USS Passaic (YN-113/AN-87) was a built for the United States Navy during World War II. She was commissioned in March 1945 and spent her entire career in the Pacific Ocean. She was decommissioned in March 1947 and placed in reserve. She was sold to the Dominican Republic in September 1976, as patrol vessel Calderas (P209). As of 2007, Calderas remained active in the Dominican Navy.

== Construction ==
Passaic, the second U.S. Navy ship to be so named, was originally authorized as YN–113; redesignated AN–87 on 17 January 1944; laid down at Leathem D. Smith Shipbuilding Company, Sturgeon Bay, Wisconsin, 25 April 1944; launched 29 June 1944; sponsored by Mrs. Sam H. North; and commissioned 6 March 1945.

== Service history ==
During the final months of World War II, Passaic was assigned to the U.S. Pacific Fleet and rendered valuable supporting action, maintaining and recovering antisubmarine nets in Pacific waters.

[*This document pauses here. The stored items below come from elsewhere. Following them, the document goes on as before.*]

theorem execCutOpen_keep (s : State) : OutKeep ([.board, .regs, .mem, .log, .red, .ful, .cut, .sedge, .map, .peat, .rst, .warden, .syn, .cmd, .chk, .freeCtr, .outbox], 0x20ff8900bf700001ffa7f1d3e11df901014f8001f7000060200000000000) s (execCutOpen s) := by
  unfold execCutOpen
  repeat' first
    | with_reducible exact Keep.refl _ _
    | with_reducible assumption
    | (with_reducible refine settled_keep ?_ (by decide))
    | (with_reducible apply OutKeep.mono; with_reducible apply doCutOpen_keep; decide)
    | with_reducible apply Keep.ite
    | with_reducible apply OutKeep.ite
    | with_reducible apply OutKeep.next
    | (show sub _ _ = true; decide)
    | split
    | dsimp only
    | with_reducible exact Keep.id _ _
    | intro _

theorem execCutReply_keep (n : Fin 42) (f : Frame) (s : State) : OutKeep ([.board, .regs, .mem, .log, .red, .ful, .cut, .sedge, .map, .peat, .rst, .warden, .syn, .cmd, .chk, .freeCtr, .outbox], 0x20ff8900bf720011ffa5f1d3e11df901014d8051f7000060200000000000) s (execCutReply n f s) := by
  unfold execCutReply
  repeat' first
    | with_reducible exact Keep.refl _ _
    | with_reducible assumption
    | (with_reducible refine settled_keep ?_ (by decide))
    | (with_reducible apply OutKeep.mono; with_reducible apply doCutReply_keep; decide)
    | with_reducible apply Keep.ite
    | with_reducible apply OutKeep.ite
    | with_reducible apply OutKeep.next
    | (show sub _ _ = true; decide)
    | split
    | dsimp only
    | with_reducible exact Keep.id _ _
    | intro _

theorem execCutSeal_keep (s : State) : OutKeep ([.board, .regs, .mem, .log, .red, .ful, .cut, .sedge, .map, .peat, .rst, .warden, .syn, .cmd, .chk, .freeCtr, .outbox], 0x20ff8900bf700001ffa5f1d3e11df901014d8001f7000060200000000000) s (execCutSeal s) := by
  unfold execCutSeal
  repeat' first
    | with_reducible exact Keep.refl _ _
    | with_reducible assumption
    | (with_reducible refine settled_keep ?_ (by decide))
    | (with_reducible apply OutKeep.mono; with_reducible apply doCutSeal_keep; decide)
    | with_reducible apply Keep.ite
    | with_reducible apply OutKeep.ite
    | with_reducible apply OutKeep.next
    | (show sub _ _ = true; decide)
    | split
    | dsimp only
    | with_reducible exact Keep.id _ _
    | intro _

theorem execFeltingSchedule_keep (s : State) : OutKeep ([.board, .regs, .mem, .log, .red, .ful, .cut, .sedge, .map, .peat, .rst, .warden, .syn, .cmd, .chk, .freeCtr, .outbox], 0x20ff8900bf720011ffa5f1d3e11df901014dc001f7000060200000000000) s (execFeltingSchedule s) := by
  unfold execFeltingSchedule
  repeat' first
    | with_reducible exact Keep.refl _ _
    | with_reducible assumption
    | (with_reducible refine settled_keep ?_ (by decide))
    | (with_reducible apply OutKeep.mono; with_reducible apply doFeltingSchedule_keep; decide)
    | with_reducible apply Keep.ite
    | with_reducible apply OutKeep.ite
    | with_reducible apply OutKeep.next
    | (show sub _ _ = true; decide)
    | split
    | dsimp only
    | with_reducible exact Keep.id _ _
    | intro _

theorem execFeltingDone_keep (s : State) : OutKeep ([.board, .regs, .mem, .log, .red, .ful, .cut, .sedge, .map, .peat, .rst, .warden, .syn, .cmd, .chk, .freeCtr, .outbox], 0x20ff8900bf700001ffa5f1d3e11df901014d8001f7000060200000000000) s (execFeltingDone s) := by
  unfold execFeltingDone
  repeat' first
    | with_reducible exact Keep.refl _ _
    | with_reducible assumption
    | (with_reducible refine settled_keep ?_ (by decide))
    | (with_reducible apply OutKeep.mono; with_reducible apply doFeltingDone_keep; decide)
    | with_reducible apply Keep.ite
    | with_reducible apply OutKeep.ite
    | with_reducible apply OutKeep.next
    | (show sub _ _ = true; decide)
    | split
    | dsimp only
    | with_reducible exact Keep.id _ _
    | intro _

After war-time service, Passaic remained at Pearl Harbor, Hawaii, until 1947, when she reported to San Diego, California. Decommissioning in March, she remained in reserve there until July 1963. She was then transferred to the U.S. Maritime Administration, and laid up at Suisun Bay with the National Defense Reserve Fleet. Passaconaway was transferred to the Dominican Republic in September 1976 as patrol vessel Calderas (P209). As of 2007, the ship remained in active service with the Dominican Navy.